Until recently, the answer certainly would have been “no”; several cases have held that a plan can not vest a litigation trust with the claims of individual creditors and instead is limited to litigating and collecting claims that belong to the estate. However, recent decisions from the Second and Fourth Circuits as well as dicta in a recent opinion from the Third Circuit suggest that the answer now is “maybe.” This article explores the history, the more recent case law and the open issues, which could be important in structuring a plan in future cases.

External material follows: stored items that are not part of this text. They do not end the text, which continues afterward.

theorem answer_takesOff (e : LinkEnd) :
    TakesOff (fun s => dueAt (s.poller e).answerTimer (s.poller e).waiting (.pollTimeout e)) (.answer e) := by
  refine takesOff_of (fun z s hs h => dueAt_none h fun hv => ?_) fun z s c t hl hs hd h => ?_
  · unfold Poller.waiting
    rw [(hs.timed.link.answers e 0 hv).2.2, hv]
    rfl
  · obtain ⟨-, ha, rfl⟩ := dueAt_some hd
    change execPollTimeout e s = .next t at h
    have hend := LinkStep.endExchange (kinds := linkKinds) s e
    have hended : (s.endExchange e).Timed (without z (.answer e)) := by
      refine (hs.timed.linkStep hend).off fun h0 => ?_
      change ((s.endExchange e).poller e).answerTimer = some 0 at h0
      rw [State.endExchange, State.setPoller_poller] at h0
      cases h0
    obtain ⟨x, hx⟩ := Option.isSome_iff_exists.1 (Bool.and_eq_true_iff.1 ha).1
    have hout : s.timeOut e = (s.endExchange e).miss e x .timeout := by unfold State.timeOut; rw [hx]
    have hlaw : (s.timeOut e).Ticking (without z (.answer e)) :=
      ⟨(hs.lanes.linkStep (.timeOut s e)).offOther fun l h0 => (by cases h0), hout ▸ hended.linkStep (.miss _ e x .timeout)⟩
    exact ticking_of_eventIf h hl ha (by unfold State.live; rw [(LinkStep.timeOut s e).power]; exact hl) hlaw

theorem window_takesOff : TakesOff State.windowDue .window := by
  have hend : ∀ (s : State) (x : LampTest), s.resolver.lampTest = some x →
      (s.endLampTest .window).resolver.lampTest = none := fun s x hx => by
    unfold State.endLampTest; rw [hx]
  refine takesOff_of (fun z s _ h h0 => ?_) fun z s c t hl hs hd h => ?_
  · obtain ⟨x, hx, h0⟩ := h0
    unfold State.windowDue at h
    rw [hx] at h
    simp only [h0, if_true] at h
    cases h
  · unfold State.windowDue at hd
    split at hd
    · cases hd
    · rename_i x hx
      split at hd
      · obtain rfl := Option.some.inj hd
        change execLampTestWindowExpiry s = .next t at h
        have hstep := LinkStep.endLampTest (kinds := []) s .window
        have hlaw : ((s.endLampTest .window).raise .lampTestEnded).Ticking z :=
          ⟨(hs.lanes.linkStep hstep).raise _, (hs.timed.linkStep hstep).raise _⟩
        refine ticking_of_eventIf h hl (by rw [hx]; rfl) (by unfold State.live; exact hstep.power ▸ hl) (hlaw.off ?_)
        rintro ⟨y, hy, -⟩
        rw [show ((s.endLampTest .window).raise .lampTestEnded).resolver = (s.endLampTest .window).resolver from rfl,
          hend s x hx] at hy
        cases hy
      · cases hd

/-- The entries whose holds have run out all leave the table together (R91). -/
theorem holds_takesOff : TakesOff State.holdsDue .hold := by
  refine takesOff_of (fun z s _ h h0 => ?_) fun z s c t hl hs hd h => ?_
  · obtain ⟨o, ho, h0⟩ := h0
    have hm : o.head ∈ (s.resolver.overrides.filter fun o => o.hold == 0).map (·.head) :=
      List.mem_map_of_mem (List.mem_filter.2 ⟨ho, by rw [h0]; rfl⟩)
    unfold State.holdsDue at h
    split at h
    · rename_i hn; rw [hn] at hm; cases hm
    · cases h
  · unfold State.holdsDue at hd
    generalize hdue : (s.resolver.overrides.filter fun o => o.hold == 0).map (·.head) = hds at hd
    cases hds with
    | nil => cases hd
    | cons hd0 rest =>
      obtain rfl := Option.some.inj hd
      generalize hlist : hd0 :: rest = hds at h hdue
      change execOverrideHoldExpiry hds s = .next t at h
      have hmem : ∀ {hd}, hd ∈ hds ↔ ∃ o ∈ s.resolver.overrides, o.hold = 0 ∧ o.head = hd := by
        intro hd
        rw [← hdue]
        simp only [List.mem_map, List.mem_filter, beq_iff_eq, and_assoc]
      have hall : (!hds.isEmpty && hds.all fun h => (s.overrideOf h).isSome) = true := by
        refine Bool.and_eq_true_iff.2 ⟨?_, List.all_eq_true.2 fun hd hm => ?_⟩
        · rw [← hlist]; rfl
        · obtain ⟨o, ho, -, rfl⟩ := hmem.1 hm
          exact List.find?_isSome.2 ⟨o, ho, decide_eq_true rfl⟩
      have hover : (s.overridesExpire hds).resolver.overrides = s.resolver.overrides.filter fun o => !hds.contains o.head := by
        unfold State.overridesExpire; rw [State.raiseTimes_frame]
      have hlaw : (s.overridesExpire hds).Ticking z := ⟨hs.lanes.overridesExpire hds, hs.timed.overridesExpire hds⟩
      have hpower : (s.overridesExpire hds).power = s.power := by
        unfold State.overridesExpire; rw [State.raiseTimes_frame]
      refine ticking_of_eventIf h hl hall (by unfold State.live; rw [hpower]; exact hl) (hlaw.off ?_)
      rintro ⟨o, ho, h0⟩
      rw [hover, List.mem_filter] at ho
      have hin : o.head ∈ hds := hmem.2 ⟨o, ho.1, h0, rfl⟩
      simp [hin] at ho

The Supreme Court Sets the Stage in Caplin
The issue can be traced back to the Supreme Court's decision in Caplin v. Marine Midland Grace Trust Co., 406 U.S. 416 (1972). In Caplin, a bankruptcy trustee under the now superceded Bankruptcy Act sought to assert claims against an indenture trustee on behalf of the estate's bondholders. The Court held that the trustee lacked standing to do so. The Court found no statutory authority that would permit a trustee to assert creditor claims without creditor consent. Id. at 428. From a pragmatic standpoint, the Court noted that allowing a trustee to sue on behalf of creditors could lead to unnecessary complications such as inconsistent results with actions brought by individual creditors. For example, would the trustee's lawsuit preempt individual actions by the creditors, and if not, could an individual creditor and the trustee both sue on the claim simultaneously? See Id. at 431-32 (trustee arguing that his lawsuit on behalf of creditors would not preempt individual creditor lawsuits, and instead assumed that such individual lawsuits would be extremely unlikely). Moreover, given that the debtor in Caplin was potentially in pari delicto with the indenture trustee, it was possible that the indenture trustee would become subrogated to the debtor for the amount of any recovery, in which case the trustee's lawsuit would result in no net benefit to the estate. Id. at 429-30. The Supreme Court held that for these three reasons the bankruptcy trustee lacked standing to sue on behalf of estate creditors.
Later Courts Extend Caplin Beyond Its Initial Holding
Although Caplin was decided under the Bankruptcy Act, it is still good law today. See, e.g., Mixon v. Anderson (In re Ozark), 816 F.2d 1222, 1228 (8th Cir. 1987). In fact, not only is it still good law, but courts have extended its holding to conceptually different settings. It started innocuously enough: The Eighth Circuit in Ozark extended Caplin to Chapter 7 trustees (“we believe Congress' message is clear ' no trustee, whether a reorganization trustee as in Caplin or a liquidation trustee as in the present case, has power under section 544 of the Code to assert causes of action, such as the alter ego claim, on behalf of the bankruptcy estate's creditors.”) (emphasis in original). Ozark at 1228. The Ozark court found this Congressional message in the legislative history of the Code, which originally contained a proposed ' 544(c) that would have overruled Caplin and allowed the trustee to bring creditor causes of action even in the absence of their consent. H.R. 8200, 95th Cong., 1st Sess. 416-17 (1977). Section 544(c) was never enacted, which the Ozark court took to mean that Congress ultimately approved of Caplin and its applicability to all trustees.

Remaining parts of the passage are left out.